Held online in September 2021, the first Arts for Social Change Showcase brought together 10 quick-fire presentations exploring participatory arts projects, passions and practice. Each presenter had 5 minutes and no more than 15 slides to share the theme, project, issue or community that they wanted to showcase. Watch back the presentations and the question and answer sessions here.
Mark Knightley, La Lucha (‘The Fight Back’)
Mark Knightley is the co-artistic director of Crowded Room, seeking to speak to and work with people whose lives are both ordinary and remarkable and use their words to sculpt a script, or we work with them to co-create a play. In La Lucha, 9 female cleaners from Latin America make a play about their fight for justice and understanding in the face of workplace exploitation.
Lindsay Keith, an immersive theatre piece Space Plague
Lindsay is a BAFTA-nominated filmmaker, award-winning science and arts festival producer.
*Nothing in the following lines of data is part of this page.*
/-- An address reads as the word that every element with that address puts there; without such an element as blank. -/
theorem Memory.read_writeAll (hl : ∀ e ∈ l, addr e < size) {a : Nat} {v : BitVec w}
    (hv : ∀ e ∈ l, addr e = a → word e = v) (ha : (∃ e ∈ l, addr e = a) ∨ v = Memory.blank w) :
    (Memory.writeAll addr word l).read a = v := by
  induction l using List.reverseRecOn with
  | nil => simpa [Memory.writeAll, eq_comm] using ha
  | append_singleton l e ih =>
    have hl' : ∀ d ∈ l, addr d < size := fun d hd => hl d (by simp [hd])
    rw [Memory.writeAll_concat, Memory.read_write (Memory.wf_writeAll hl')]
    split
    · next he => exact hv e (by simp) he
    · next he =>
      refine ih hl' (fun d hd => hv d (by simp [hd])) (ha.imp_left ?_)
      rintro ⟨d, hd, rfl⟩
      rcases List.mem_append.1 hd with hd | hd
      · exact ⟨d, hd, rfl⟩
      · rw [List.mem_singleton.1 hd] at he
        exact absurd rfl he

end writeAll

/-! ### The entry of a code (R96, R184) -/

section ofCode

variable {P : Params} {p : BitString}

/-- The number an entry's bits are made of has the bits of the code, the first lowest. -/
theorem testBit_foldr_bits (p : BitString) (k : Nat) :
    (p.foldr (fun (b : Bool) n => 2 * n + b.toNat) 0).testBit k = p.getD k false := by
  induction p generalizing k with
  | nil => simp
  | cons b p ih =>
    rw [List.foldr_cons, ← Nat.bit_val]
    cases k with
    | zero => simp
    | succ k => rw [Nat.testBit_bit_succ, ih, List.getD_cons_succ]

theorem CodeEntry.ofCode_len_toNat (hp : p.length ≤ P.maxCodeLen) :
    (CodeEntry.ofCode p : CodeEntry P).len.toNat = p.length := by
  rw [CodeEntry.ofCode, BitVec.toNat_ofNat]
  exact Nat.mod_eq_of_lt (hp.trans_lt Nat.lt_log2_self)

theorem CodeEntry.ofCode_bits_getLsbD (hp : p.length ≤ P.maxCodeLen) (k : Nat) :
    (CodeEntry.ofCode p : CodeEntry P).bits.getLsbD k = p.getD k false := by
  rw [CodeEntry.ofCode, BitVec.getLsbD_ofNat, testBit_foldr_bits]
  by_cases hk : k < P.maxCodeLen
  · simp [hk]
  · rw [List.getD_eq_default _ _ (by omega)]
    simp

/-- The entry of a code that fits holds the code (R34). -/
theorem CodeEntry.ofCode_code (hp : p.length ≤ P.maxCodeLen) : (CodeEntry.ofCode p : CodeEntry P).code = p := by
  have hlen := CodeEntry.ofCode_len_toNat hp
  apply List.ext_getElem
  · rw [CodeEntry.code_length, hlen]
  · intro k _ hk
    simp [CodeEntry.code, CodeEntry.ofCode_bits_getLsbD hp, hk]

theorem CodeEntry.ofCode_lenOk (hp : p.length ≤ P.maxCodeLen) (hne : p ≠ []) :
    (CodeEntry.ofCode p : CodeEntry P).lenOk = true := by
  have hlen := CodeEntry.ofCode_len_toNat hp
  have hpos := List.length_pos_iff.2 hne
  exact CodeEntry.lenOk_of_bounds (by omega) (by omega)

/-- The bits above the length are zero (S2). -/
theorem CodeEntry.ofCode_ignoredZero (hp : p.length ≤ P.maxCodeLen) :
    (CodeEntry.ofCode p : CodeEntry P).ignoredZero = true := by
  rw [CodeEntry.ignoredZero_iff, CodeEntry.ofCode_len_toNat hp]
  refine ⟨fun _ k hk => ?_, nofun⟩
  rw [CodeEntry.ofCode_bits_getLsbD hp, List.getD_eq_default _ _ hk]

end ofCode

/-! ### The tree of an image with another `CODE` space -/

section withCode

variable {P : Params} (img : Image P) (code : Memory P.codeW)

theorem Image.walk_withCode (i : NodeIndex P) (p : BitString) : { img with code := code }.walk i p = img.walk i p := by
  induction p generalizing i with
  | nil => rfl
  | cons b p ih =>
    simp only [Image.walk_cons, ih]
    rfl

theorem Image.reach_withCode (i : NodeIndex P) : { img with code := code }.Reach i ↔ img.Reach i := by
  simp only [Image.Reach, Image.walk_withCode]

theorem Image.generates_withCode (x : Symbol P) (p : BitString) :
    { img with code := code }.Generates x p ↔ img.Generates x p := by
  simp only [Image.Generates, Image.walk_withCode]
  rfl

theorem Image.uniquePaths_withCode : { img with code := code }.UniquePaths ↔ img.UniquePaths := by
  simp only [Image.UniquePaths, Image.walk_withCode]

theorem Image.distinctSymbols_withCode : { img with code := code }.DistinctSymbols ↔ img.DistinctSymbols := by
  simp only [Image.DistinctSymbols, Image.reach_withCode]
  rfl

theorem Image.twoChildren_withCode : { img with code := code }.TwoChildren ↔ img.TwoChildren := by
  simp only [Image.TwoChildren, Image.reach_withCode]
  rfl

theorem Image.wfTree_withCode : { img with code := code }.WfTree ↔ img.WfTree :=
  ⟨fun h => ⟨(img.uniquePaths_withCode code).1 h.uniquePaths, (img.distinctSymbols_withCode code).1 h.distinctSymbols⟩,
    fun h => ⟨(img.uniquePaths_withCode code).2 h.uniquePaths, (img.distinctSymbols_withCode code).2 h.distinctSymbols⟩⟩

theorem Image.wfTreeStrict_withCode : { img with code := code }.WfTreeStrict ↔ img.WfTreeStrict :=
  ⟨fun h => ⟨(img.wfTree_withCode code).1 h.wfTree, (img.twoChildren_withCode code).1 h.twoChildren⟩,
    fun h => ⟨(img.wfTree_withCode code).2 h.wfTree, (img.twoChildren_withCode code).2 h.twoChildren⟩⟩

end withCode

/-! ### The written table (R174) -/

section table

variable {P : Params} {img : Image P} {x : Symbol P} {p : BitString} {table : List (Symbol P × BitString)}

theorem Image.withCodeTable_code (img : Image P) (table : List (Symbol P × BitString)) :
    (img.withCodeTable table).code =
      Memory.writeAll (fun e => e.1.toNat) (fun e => (CodeEntry.ofCode e.2).pack) table := rfl

theorem Image.wf_withCodeTable_code (img : Image P) (table : List (Symbol P × BitString)) :
    (img.withCodeTable table).code.wf (2 ^ P.symW) :=
  Memory.wf_writeAll fun e _ => e.1.isLt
She worked in broadcast TV, producing and directing science-based programmes for BBC1&2 and so on. This was where her interest in public engagement and attitudes to science developed. She founded SMASHfestUK, an immersive science and arts festival for marginalized young people and families.
Pedro de Senna, a research project Futures
Pedro de Senna is a Brazilian theatre practitioner and academic. His current research focuses on the relationships between Futures Studies and Performance Studies, and between theatre, education and society. He is part of a project FUTURES which aims to develop innovative, future-oriented processes, tools, and methods that will foster personal and professional development.
Kate Beckett, Using Drama to Improve NHS Trauma Care
Kate’s research uses forum theatre to bring diverse evidence alive and engage multiple stakeholders in co-producing innovative solutions to improve patient care. She collaborates with theatre practitioners, patients, practitioners, and researchers to combine and utilise their diverse expertise to catalyse change.
Tony Cealy, 1981 Exuberant Defiance
Tony Cealy is an arts practitioner, facilitator and creative producer who makes work designed to engage the public in issues that are important for social change. He often works alongside other practitioners using performative methodologies to bring together members of hostile communities to find ways for them to recognise their shared humanity and a way for them to start to communicate.
Maria Tivnan, Making Home: A snapshot of Performance, Academia and Activism
Maria is a second year Irish Research Council doctoral candidate at NUI, Galway. Her practice based project examines how theatre artists create and challenge meanings of ‘home’ in Galway, Gaza and Mexico city. Maria is the artistic director of Galway based Fregoli Theatre, a theatre company, who tour nationally and internationally including performances at the Edinburgh Fringe.
Question & Answer Session Part 1
Katy Rubin, Start Legislative Theatre Process to Imagine Democracy
Katy Rubin is a UK-based practitioner in the field of Legislative Theatre, a participatory democracy methodology that’s creative, accessible, and inclusive. Currently working with local councils across the UK on housing and homelessness, climate change, and cultural policy, she is passionate about community-driven policy change that moves the needle towards equity.
Rob Brannen, ‘Strange Tale’: Creating a Community Drama for the Shakespeare North Playhouse
Rob Brannen is Professor of Arts Education and Head of Performing Arts at De Montfort University, Leicester. He has published, presented papers in the areas of pedagogy and performance, new theatre writing and the politics of arts funding. He is currently collaborating as playwright/facilitator with Community Theatre practitioners on Strange Tale for the opening of Shakespeare North Theatre.
Matthew Hahn, A Little Panto By The Sea
Matthew Hahn is an international theatre director, playwright and theatre for development facilitator with experience of creating, coordinating and implementing theatre projects in the United Kingdom, the United States, East & Southern Africa. He regularly facilitates ‘Ethical Leadership’ Workshops based on his interviews with former South African political prisoners and selections from ‘The Complete Works of William Shakespeare.’ He is a trustee at Most Mira, a charity which uses applied arts to help to build bridges between divided communities in Bosnia.
Lora Krasteva, Becoming British
Lora Krasteva is an artist, activist and cultural producer. She heads Global Voices Theatre, a female and non-binary, immigrant led theatre company dedicated to introducing international theatre by historically excluded creatives in the UK. She creates devised, socially engaged theatre with professionals and community members alike and works with Arts & Homelessness International to advocate for a place for creativity in homelessness provision.